▶ _Problem statement_: How does the data below read from its first line through the line containing "entry 2). -/"? Print those lines exactly.

Collected data
-- ==== Sys2Proof/Certificates/Slice0/Obligations.lean ====
section
/-! DEFINITION. The statements for the provers. -/

open Sys2Proof Sys2Proof.Machine

/-- A step runs the command at the front of the queue, on the state with the rest of the queue. -/
def Obligations.StepRunsTheFront : Prop :=
  ∀ (c : Instr) (rest : List Instr) (s : State), s.pending = c :: rest → step s = exec c { s with pending := rest }

/-- An idle step is one HKCLK cycle, which is the model's choice (DESIGN CHOICE, log entry 11): the count moves on where HKCLK runs. -/
def Obligations.IdleStepIsOneHousekeepingCycle : Prop :=
  ∀ s : State, s.pending = [] → ∃ t, step s = .next t ∧
    ((s.pwr.aux = true ∧ s.pwr.pll = true ∧ s.pwr.hkRunning = true) → t.hk = s.hk + 1) ∧
    (¬(s.pwr.aux = true ∧ s.pwr.pll = true ∧ s.pwr.hkRunning = true) → t = s) ∧
    t = { s with
      hk := t.hk, parts := t.parts, fresh := t.fresh
      age := { s.age with modOpSeconds := t.age.modOpSeconds }
      boot := { s.boot with svnFuses := t.boot.svnFuses, blowing := t.boot.blowing }
      pwr := { s.pwr with sense := t.pwr.sense, stackTemps := t.pwr.stackTemps, thermN := t.pwr.thermN } }

/-- The state after reset: the module right after a start, READY and idle, which is the model's choice (DESIGN CHOICE, log entry 2). -/
def Obligations.ResetMeetsTheInvariant : Prop :=
  Safety.inv State.reset ∧ (∀ m : Stack, (State.reset.stack m).retired = []) ∧ State.reset.pending = [] ∧ State.reset.boot.ready = true ∧ State.reset.sec.locked = false ∧
    (∀ c : CtxNo, (State.reset.ctx c).state = .free) ∧
    (∀ (p : Port) (r : RingNo), (State.reset.ring p r).state = .disabled) ∧
    (∀ (p : Port) (c : CqNo), (State.reset.cq p c).state = .disabled) ∧
    (∀ (p : Port) (t : Tag), (State.reset.cmd p t).phase = .free) ∧
    ∀ e : Eng, State.reset.engStatus e = 6032 * 2 ^ 32

/-- No command stops. What a command does while its condition does not hold is the model's choice (DESIGN CHOICE, log entry 1). -/
def Obligations.EveryCommandAnswersANextState : Prop := ∀ (c : Instr) (s : State), Safety.goesOn (exec c s)

/-- Every step keeps the invariant. -/
def Obligations.EveryStepKeepsMemoryCanonical : Prop :=
  ∀ s t : State, step s = .next t → Safety.inv s → Safety.inv t

/-- No command changes the queue, or a block of the module that `Safety.frame` does not name for it. -/
def Obligations.CommandsLeaveTheQueue : Prop :=
  ∀ (c : Instr) (s t : State), exec c s = .next t → t.pending = s.pending ∧ Safety.frame c s t

/-- Retirement and the fuses are permanent. -/
def Obligations.RetirementAndFusesArePermanent : Prop :=
  ∀ s t : State, step s = .next t →
    (∀ m : Stack, (s.stack m).retired <+: (t.stack m).retired) ∧ s.boot.svnFuses ≤ t.boot.svnFuses

/-- The set-up lock holds while the module stays READY; only the end of HBM training raises READY. -/
def Obligations.SetupLockHoldsWhileReady : Prop :=
  ∀ s t : State, step s = .next t →
    (s.sec.locked = true → s.boot.ready = true → t.boot.ready = true →
      t.sec.locked = true ∧ t.sec.lockedBy = s.sec.lockedBy ∧ t.sec.lockSnapshot = s.sec.lockSnapshot) ∧
    (t.boot.ready = true → s.boot.ready = true ∨
      ∃ trained again rest, s.pending = .hbmTrainingComplete trained again :: rest)

/-- IDE keys come only through IDE_KM. -/
def Obligations.KeysReachAPortOnlyThroughIdeKm : Prop :=
  (∀ (c : Instr) (s t : State) (p : Port), exec c s = .next t → (t.port p).ide ≠ (s.port p).ide → (t.port p).ide ≠ [] →
    ∃ session stream key, c = .ideKm (.doe p) session stream key ∧ s.secured (.doe p) session = true) ∧
  ∀ (p : Port) (s : State), ∃ t, exec (.perstAssert p) s = .next t ∧ (t.port p).ide = [] ∧
    ∀ q, q ≠ p → (t.port q).ide = (s.port q).ide

/-- NOP and SEM have no work of their own (R209, R215). -/
def Obligations.NopAndSemOnlyEnd : Prop :=
  ∀ (p : Port) (t : Tag) (s : State), (s.cmd p t).phase = .running →
    ((s.cmd p t).op = 0x00 → exec (.nop p t) s = .next (s.updCmd p t fun c => { c with phase := .ended })) ∧
    ((s.cmd p t).op = 0x0B → exec (.sem p t) s = .next (s.updCmd p t fun c => { c with phase := .ended }))

/-- MATMUL and FUSED form the next group of a slot (05, 06, 08; 09 R213; 10 R243 to R250). That FUSED takes the lowest slot that may form a group
is the model's choice (DESIGN CHOICE, log entry 9), and the stage and tile that come next there its reading (DEDUCED, log entry 29). -/
def Obligations.MatmulFormsItsNextGroup : Prop :=
  let forms := fun (e : Eng) (k : SlotNo) (s t : State) (st u : Nat) (gs : List (Nat × GroupRes)) (ns : List (Nat × Nat)) =>
    let v := s.slot e k
    let c := s.cmd v.port v.tag
    (t.slot e k).formed = gs ∧ (t.slot e k).hasFormed = true ∧ (t.slot e k).state = .head ∧
      (t.slot e k).stage = st ∧ (t.slot e k).unit = u ∧ (t.slot e k).group = v.group ∧ (t.eng e).head = some k ∧
      t.tileOf e k = (if (s.tileOf e k).state = .free then freshTile (c.mm st) c.ctx v.port v.tag else s.tileOf e k) ∧
      (∀ d, d ≠ e → t.eng d = s.eng d) ∧ (∀ j, j ≠ k → t.slot e j = s.slot e j) ∧
      (t.eng e).streams = (s.eng e).streams ∧ ((s.tileOf e k).state ≠ .free → (t.eng e).named = (s.eng e).named) ∧
      t = ({ s with engines := t.engines }).updCmd v.port v.tag fun c => { c with aux1 := c.aux1 + skippedSteps ns }
  let can := fun (e : Eng) (k : SlotNo) (s : State) (st u : Nat) (gs : List (Nat × GroupRes)) (ns : List (Nat × Nat)) =>
    let v := s.slot e k
    let c := s.cmd v.port v.tag
    let x := c.mm st
    let a := x.groupAt (x.unitJ u) v.group
    s.canForm e k = true ∧ c.nextTile e v = some (st, u) ∧ v.group < x.partGroups (x.unitJ u) ∧
      (s.asLanded e v).groupResults c.ctx x (c.srcOf st (x.unitC u)) (x.unitI u) (x.unitC u) a.g a.pass = .ok gs ∧
      ∃ ls, (s.asLanded e v).groupCounts c.ctx x (c.srcOf st (x.unitC u)) (x.unitI u) (x.unitC u) (x.unitJ u) a
        (s.lanesOf e v st) = .ok (ns, ls)
  (∀ (e : Eng) (k : SlotNo) (s : State) (st u : Nat) (gs : List (Nat × GroupRes)) (ns : List (Nat × Nat)),
    (s.slot e k).opcode = 0x01 → can e k s st u gs ns →
    ∃ t, exec (.matmul e k) s = .next t ∧ forms e k s t st u gs ns) ∧
  ∀ (p : Port) (tag : Tag) (e : Eng) (k : SlotNo) (v : Slot) (s : State) (st u : Nat) (gs : List (Nat × GroupRes))
    (ns : List (Nat × Nat)),
    (s.cmd p tag).op = 0x02 → ((s.cmdSlots p tag).find? fun x => s.canForm x.1 x.2.1) = some (e, k, v) →
    can e k s st u gs ns → ∃ t, exec (.fused p tag) s = .next t ∧ forms e k s t st u gs ns

/-- GROUP_ENTRY (04 R75 to R80, R84, R90). That a HOLD leaves its tile BUSY until its command ends is the model's reading (DEDUCED, log entry 28). -/
def Obligations.GroupEntersItsTile : Prop :=
  ∀ (e : Eng) (k : SlotNo) (s : State),
    let v := s.slot e k
    let c := s.cmd v.port v.tag
    let x := c.mm v.stage
    let a := x.groupAt (x.unitJ v.unit) v.group
    let r := (s.tileOf e k).enter (x.mode == 2) a.passEnd
      (fun n => (s.asLanded e v).entryDraw c x (x.unitI v.unit) (x.unitC v.unit) (2 ^ 31 + a.seq) n) v.formed
    let last := x.partGroups (x.unitJ v.unit) ≤ v.group + 1
    s.arrayFree e k = true → v.hasFormed = true →
    ∃ t, exec (.groupEntry e k) s = .next t ∧
      (t.slot e k).formed = [] ∧ (t.slot e k).hasFormed = false ∧
      (∀ d, d ≠ e → t.eng d = s.eng d) ∧ (t.eng e).streams = (s.eng e).streams ∧
      t = { s with engines := t.engines, ports := t.ports } ∧
      (¬last → t.tileOf e k = r.1 ∧ (t.slot e k).group = v.group + 1 ∧ (t.slot e k).unit = v.unit ∧
        t = ({ s with engines := t.engines }).updCmd v.port v.tag fun c => c.tally r.2) ∧
      (last → s.accOf v = none → x.accSel = 0 →
        (t.cmd v.port v.tag).sat = (c.tally r.2).sat ∧ (t.cmd v.port v.tag).under = (c.tally r.2).under ∧
        (v.draining = false → (t.slot e k).draining = true ∧ (t.slot e k).drainTile = { r.1 with state := .draining } ∧
          (t.slot e k).drainStage = v.stage ∧ (t.slot e k).drainUnit = v.unit ∧ (t.slot e k).group = 0) ∧
        (v.draining = true → (t.slot e k).filled = true ∧ (t.slot e k).tile = r.1 ∧ (t.slot e k).unit = v.unit)) ∧
      (∀ n, last → s.accOf v = some n → v.opcode = 0x01 → x.accSel ≠ 0 → x.holds = true →
        (∀ j, (s.slot e j).joinAfter ≠ some (v.port, v.tag)) →
        (t.cmd v.port v.tag).sat = (c.tally r.2).sat ∧ (t.cmd v.port v.tag).under = (c.tally r.2).under ∧
        t.named e n = r.1 ∧ (t.slot e k).unit = v.unit + 1 ∧ (t.slot e k).group = 0 ∧ (t.slot e k).draining = v.draining)

/-- NAMED_TILE_ARRIVAL, and TILE_DRAIN (04 R81 to R89; 07; 09 R211). Sending partial totals 4,096 bytes at a time is the model's reading (DEDUCED, log
entry 25), and that a wait leaves the state alone its choice (DESIGN CHOICE, log entry 1). -/
def Obligations.TilesAreTakenAndDrained : Prop :=
  (∀ (e : Eng) (k : SlotNo) (s : State) (a : Nat),
    let v := s.slot e k
    let c := s.cmd v.port v.tag
    let x := c.mm 0
    let old := s.named e a
    let fen := old.cls != x.cls || old.group != x.g
    let f := if fen then old.fence x.cls x.g else (old, {})
    let taken := fun (t : State) => (t.slot e k).pass = .filling ∧
      (∀ b, b ≠ a → t.named e b = s.named e b) ∧ (∀ d, d ≠ e → t.eng d = s.eng d) ∧
      (∀ j, j ≠ k → t.slot e j = s.slot e j) ∧ (t.eng e).streams = (s.eng e).streams ∧
      t = { s with engines := t.engines, ports := t.ports }
    s.accOf v = some a → c.phase = .running → v.pass = .none → v.unit < v.lastUnit → v.state ≠ .cancelling →
    (old.state = .free → ∃ t, exec (.namedTileArrival e k) s = .next t ∧ taken t ∧
      t.named e a = freshTile x c.ctx v.port v.tag ∧ ∀ q g, t.cmd q g = s.cmd q g) ∧
    let away := fun (st : Nat) => exec (.namedTileArrival e k) s = .next (s.turnAway v.port v.tag st) ∧
      ((∀ y ∈ s.cmdSlots v.port v.tag, y.2.2.pass ≠ .filling) → exec (.namedTileArrival e k) s = .next
        ((s.updCmd v.port v.tag fun c => { c with aux0 := 0, sat := 0, under := 0 }).abortCmd v.port v.tag st))
    (old.state = .draining → exec (.namedTileArrival e k) s = .next s) ∧
    (old.state = .busy →
      (s.chainTail e a = none → exec (.namedTileArrival e k) s = .next s) ∧
      ∀ w, s.chainTail e a = some w →
        let y := (s.cmd w.port w.tag).mm 0
        (w.ctx ≠ c.ctx ∨ x.joins = false → exec (.namedTileArrival e k) s = .next s) ∧
        (w.ctx = c.ctx → x.joins = true →
          (y.holds = false → away stBadDescriptor) ∧
          (y.holds = true → (y.cls == 5) ≠ (x.cls == 5) → away stAccClass) ∧
          (y.holds = true → (y.cls == 5) = (x.cls == 5) → w.unit < w.lastUnit → exec (.namedTileArrival e k) s = .next
            (s.updSlot e k fun v => { v with pass := .joined, joinAfter := some (w.port, w.tag) })))) ∧
    (old.state = .held → old.owner ≠ c.ctx → away stDenied) ∧
    (old.state = .held → old.owner = c.ctx →
      ((x.continues || x.joins) = false → ∃ t, exec (.namedTileArrival e k) s = .next t ∧ taken t ∧
        t.named e a = freshTile x c.ctx v.port v.tag ∧ ∀ q g, t.cmd q g = s.cmd q g) ∧
      ((x.continues || x.joins) = true → (old.cls == 5) ≠ (x.cls == 5) → away stAccClass) ∧
      ((x.continues || x.joins) = true → (old.cls == 5) = (x.cls == 5) →
        ∃ t, exec (.namedTileArrival e k) s = .next t ∧ taken t ∧
          t.named e a = { f.1 with state := .busy, mode := x.mode, lastPort := v.port, lastTag := v.tag } ∧
          t.cmd v.port v.tag = { c.tally f.2 with aux0 := c.aux0 + b2n fen } ∧
          ∀ q g, (q ≠ v.port ∨ g ≠ v.tag) → t.cmd q g = s.cmd q g))) ∧
  ∀ (e : Eng) (k : SlotNo) (s : State),
    let v := s.slot e k
    let c := s.cmd v.port v.tag
    let b := min 4096 (s.partLeft e v)
    let d := (s.drainTileOf e k).promote
    v.draining = true → c.phase ≠ .free → s.inReset e = false → s.isolated e = false →
    (s.joinWaits v.port v.tag = true → exec (.tileDrain e k) s = .next s) ∧
    (s.joinWaits v.port v.tag = false → s.partLeft e v = 0 → s.drainIn e v = false → exec (.tileDrain e k) s = .next s) ∧
    (s.joinWaits v.port v.tag = false → 0 < s.partLeft e v →
      ((s.part (partOf e)).hasTokens 9 b = true → exec (.tileDrain e k) s = .next
        ((s.updPart (partOf e) fun a => a.take 9 b).updSlot e k fun v => { v with sent := v.sent + b })) ∧
      ((s.part (partOf e)).hasTokens 9 b = false → exec (.tileDrain e k) s = .next s)) ∧
    ∀ s1 c1, s.joinWaits v.port v.tag = false → s.partLeft e v = 0 → s.drainIn e v = true → s.drainRoom e v = true →
      s.drainUnit (s.asLanded e v) c v.drainStage v.drainUnit d.1 d.2 = .ok (s1, c1) →
      ∃ t, exec (.tileDrain e k) s = .next t ∧
        t = (((s1.updCmd v.port v.tag fun _ => c1).endDrain e k).finishUnits v.port v.tag) ∧
        (v.filled = false → (t.slot e k).draining = false ∧ (t.slot e k).drainTile = {}) ∧
        (v.filled = true → (t.slot e k).draining = true) ∧
        (∀ a, s.accOf v = some a → v.filled = false → t.named e a = {}) ∧
        (∀ j, j ≠ k → t.slot e j = s.slot e j) ∧ (∀ d, d ≠ e → t.eng d = s.eng d) ∧
        (t.eng e).streams = (s.eng e).streams ∧ (∀ q g, (q ≠ v.port ∨ g ≠ v.tag) → t.cmd q g = s.cmd q g) ∧
        (∀ q, t.part q = { s.part q with scale := (t.part q).scale }) ∧
        t = { s with mem := { s.mem with hbm := t.mem.hbm, host := t.mem.host }, parts := t.parts, engines := t.engines,
                     ports := t.ports }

▶ _Expected answer_:
-- ==== Sys2Proof/Certificates/Slice0/Obligations.lean ====
section
/-! DEFINITION. The statements for the provers. -/

open Sys2Proof Sys2Proof.Machine

/-- A step runs the command at the front of the queue, on the state with the rest of the queue. -/
def Obligations.StepRunsTheFront : Prop :=
  ∀ (c : Instr) (rest : List Instr) (s : State), s.pending = c :: rest → step s = exec c { s with pending := rest }

/-- An idle step is one HKCLK cycle, which is the model's choice (DESIGN CHOICE, log entry 11): the count moves on where HKCLK runs. -/
def Obligations.IdleStepIsOneHousekeepingCycle : Prop :=
  ∀ s : State, s.pending = [] → ∃ t, step s = .next t ∧
    ((s.pwr.aux = true ∧ s.pwr.pll = true ∧ s.pwr.hkRunning = true) → t.hk = s.hk + 1) ∧
    (¬(s.pwr.aux = true ∧ s.pwr.pll = true ∧ s.pwr.hkRunning = true) → t = s) ∧
    t = { s with
      hk := t.hk, parts := t.parts, fresh := t.fresh
      age := { s.age with modOpSeconds := t.age.modOpSeconds }
      boot := { s.boot with svnFuses := t.boot.svnFuses, blowing := t.boot.blowing }
      pwr := { s.pwr with sense := t.pwr.sense, stackTemps := t.pwr.stackTemps, thermN := t.pwr.thermN } }

/-- The state after reset: the module right after a start, READY and idle, which is the model's choice (DESIGN CHOICE, log entry 2). -/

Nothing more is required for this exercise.